Try it
Given the records below, transcribe each of them exactly.

Supplied records
================
-- ==== Sys2Proof/Machine/Dispatch.lean ====
section
/-! DEFINITION. One arm per instruction of the opcode table: the work the instruction does in the stage `s` is at. -/

namespace Sys2Proof.Machine
open Sys2Proof

def exec (i : Instr) (s : State) : Host.Outcome State Fault Refusal :=
  match i with
  | .halt => Sys2Proof.Machine.execHalt s
  | .nop => Sys2Proof.Machine.execNop s
  | .add rd rs1 rs2 => Sys2Proof.Machine.execAdd rd rs1 rs2 s
  | .sub rd rs1 rs2 => Sys2Proof.Machine.execSub rd rs1 rs2 s
  | .sll rd rs1 rs2 => Sys2Proof.Machine.execSll rd rs1 rs2 s
  | .slt rd rs1 rs2 => Sys2Proof.Machine.execSlt rd rs1 rs2 s
  | .sltu rd rs1 rs2 => Sys2Proof.Machine.execSltu rd rs1 rs2 s
  | .xor rd rs1 rs2 => Sys2Proof.Machine.execXor rd rs1 rs2 s
  | .srl rd rs1 rs2 => Sys2Proof.Machine.execSrl rd rs1 rs2 s
  | .sra rd rs1 rs2 => Sys2Proof.Machine.execSra rd rs1 rs2 s
  | .or rd rs1 rs2 => Sys2Proof.Machine.execOr rd rs1 rs2 s
  | .and rd rs1 rs2 => Sys2Proof.Machine.execAnd rd rs1 rs2 s
  | .addi rd rs1 imm => Sys2Proof.Machine.execAddi rd rs1 imm s
  | .slti rd rs1 imm => Sys2Proof.Machine.execSlti rd rs1 imm s
  | .sltiu rd rs1 imm => Sys2Proof.Machine.execSltiu rd rs1 imm s
  | .xori rd rs1 imm => Sys2Proof.Machine.execXori rd rs1 imm s
  | .ori rd rs1 imm => Sys2Proof.Machine.execOri rd rs1 imm s
  | .andi rd rs1 imm => Sys2Proof.Machine.execAndi rd rs1 imm s
  | .slli rd rs1 shamt => Sys2Proof.Machine.execSlli rd rs1 shamt s
  | .srli rd rs1 shamt => Sys2Proof.Machine.execSrli rd rs1 shamt s
  | .srai rd rs1 shamt => Sys2Proof.Machine.execSrai rd rs1 shamt s
  | .lui rd imm => Sys2Proof.Machine.execLui rd imm s
  | .auipc rd imm => Sys2Proof.Machine.execAuipc rd imm s
  | .jal rd offset => Sys2Proof.Machine.execJal rd offset s
  | .jalr rd rs1 imm => Sys2Proof.Machine.execJalr rd rs1 imm s
  | .beq rs1 rs2 offset => Sys2Proof.Machine.execBeq rs1 rs2 offset s
  | .bne rs1 rs2 offset => Sys2Proof.Machine.execBne rs1 rs2 offset s
  | .blt rs1 rs2 offset => Sys2Proof.Machine.execBlt rs1 rs2 offset s
  | .bge rs1 rs2 offset => Sys2Proof.Machine.execBge rs1 rs2 offset s
  | .bltu rs1 rs2 offset => Sys2Proof.Machine.execBltu rs1 rs2 offset s
  | .bgeu rs1 rs2 offset => Sys2Proof.Machine.execBgeu rs1 rs2 offset s
  | .lb rd rs1 imm => Sys2Proof.Machine.execLb rd rs1 imm s
  | .lh rd rs1 imm => Sys2Proof.Machine.execLh rd rs1 imm s
  | .lw rd rs1 imm => Sys2Proof.Machine.execLw rd rs1 imm s
  | .lbu rd rs1 imm => Sys2Proof.Machine.execLbu rd rs1 imm s
  | .lhu rd rs1 imm => Sys2Proof.Machine.execLhu rd rs1 imm s
  | .sb rs2 rs1 imm => Sys2Proof.Machine.execSb rs2 rs1 imm s
  | .sh rs2 rs1 imm => Sys2Proof.Machine.execSh rs2 rs1 imm s
  | .sw rs2 rs1 imm => Sys2Proof.Machine.execSw rs2 rs1 imm s
  | .system imm rs1 funct3 rd => Sys2Proof.Machine.execSystem imm rs1 funct3 rd s

end Sys2Proof.Machine
end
================
Solution for this problem
-- ==== Sys2Proof/Machine/Dispatch.lean ====
section
/-! DEFINITION. One arm per instruction of the opcode table: the work the instruction does in the stage `s` is at. -/

namespace Sys2Proof.Machine
open Sys2Proof

def exec (i : Instr) (s : State) : Host.Outcome State Fault Refusal :=
  match i with
  | .halt => Sys2Proof.Machine.execHalt s
  | .nop => Sys2Proof.Machine.execNop s
  | .add rd rs1 rs2 => Sys2Proof.Machine.execAdd rd rs1 rs2 s
  | .sub rd rs1 rs2 => Sys2Proof.Machine.execSub rd rs1 rs2 s
  | .sll rd rs1 rs2 => Sys2Proof.Machine.execSll rd rs1 rs2 s
  | .slt rd rs1 rs2 => Sys2Proof.Machine.execSlt rd rs1 rs2 s
  | .sltu rd rs1 rs2 => Sys2Proof.Machine.execSltu rd rs1 rs2 s
  | .xor rd rs1 rs2 => Sys2Proof.Machine.execXor rd rs1 rs2 s
  | .srl rd rs1 rs2 => Sys2Proof.Machine.execSrl rd rs1 rs2 s
  | .sra rd rs1 rs2 => Sys2Proof.Machine.execSra rd rs1 rs2 s
  | .or rd rs1 rs2 => Sys2Proof.Machine.execOr rd rs1 rs2 s
  | .and rd rs1 rs2 => Sys2Proof.Machine.execAnd rd rs1 rs2 s
  | .addi rd rs1 imm => Sys2Proof.Machine.execAddi rd rs1 imm s
  | .slti rd rs1 imm => Sys2Proof.Machine.execSlti rd rs1 imm s
  | .sltiu rd rs1 imm => Sys2Proof.Machine.execSltiu rd rs1 imm s
  | .xori rd rs1 imm => Sys2Proof.Machine.execXori rd rs1 imm s
  | .ori rd rs1 imm => Sys2Proof.Machine.execOri rd rs1 imm s
  | .andi rd rs1 imm => Sys2Proof.Machine.execAndi rd rs1 imm s
  | .slli rd rs1 shamt => Sys2Proof.Machine.execSlli rd rs1 shamt s
  | .srli rd rs1 shamt => Sys2Proof.Machine.execSrli rd rs1 shamt s
  | .srai rd rs1 shamt => Sys2Proof.Machine.execSrai rd rs1 shamt s
  | .lui rd imm => Sys2Proof.Machine.execLui rd imm s
  | .auipc rd imm => Sys2Proof.Machine.execAuipc rd imm s
  | .jal rd offset => Sys2Proof.Machine.execJal rd offset s
  | .jalr rd rs1 imm => Sys2Proof.Machine.execJalr rd rs1 imm s
  | .beq rs1 rs2 offset => Sys2Proof.Machine.execBeq rs1 rs2 offset s
  | .bne rs1 rs2 offset => Sys2Proof.Machine.execBne rs1 rs2 offset s
  | .blt rs1 rs2 offset => Sys2Proof.Machine.execBlt rs1 rs2 offset s
  | .bge rs1 rs2 offset => Sys2Proof.Machine.execBge rs1 rs2 offset s
  | .bltu rs1 rs2 offset => Sys2Proof.Machine.execBltu rs1 rs2 offset s
  | .bgeu rs1 rs2 offset => Sys2Proof.Machine.execBgeu rs1 rs2 offset s
  | .lb rd rs1 imm => Sys2Proof.Machine.execLb rd rs1 imm s
  | .lh rd rs1 imm => Sys2Proof.Machine.execLh rd rs1 imm s
  | .lw rd rs1 imm => Sys2Proof.Machine.execLw rd rs1 imm s
  | .lbu rd rs1 imm => Sys2Proof.Machine.execLbu rd rs1 imm s
  | .lhu rd rs1 imm => Sys2Proof.Machine.execLhu rd rs1 imm s
  | .sb rs2 rs1 imm => Sys2Proof.Machine.execSb rs2 rs1 imm s
  | .sh rs2 rs1 imm => Sys2Proof.Machine.execSh rs2 rs1 imm s
  | .sw rs2 rs1 imm => Sys2Proof.Machine.execSw rs2 rs1 imm s
  | .system imm rs1 funct3 rd => Sys2Proof.Machine.execSystem imm rs1 funct3 rd s

end Sys2Proof.Machine
end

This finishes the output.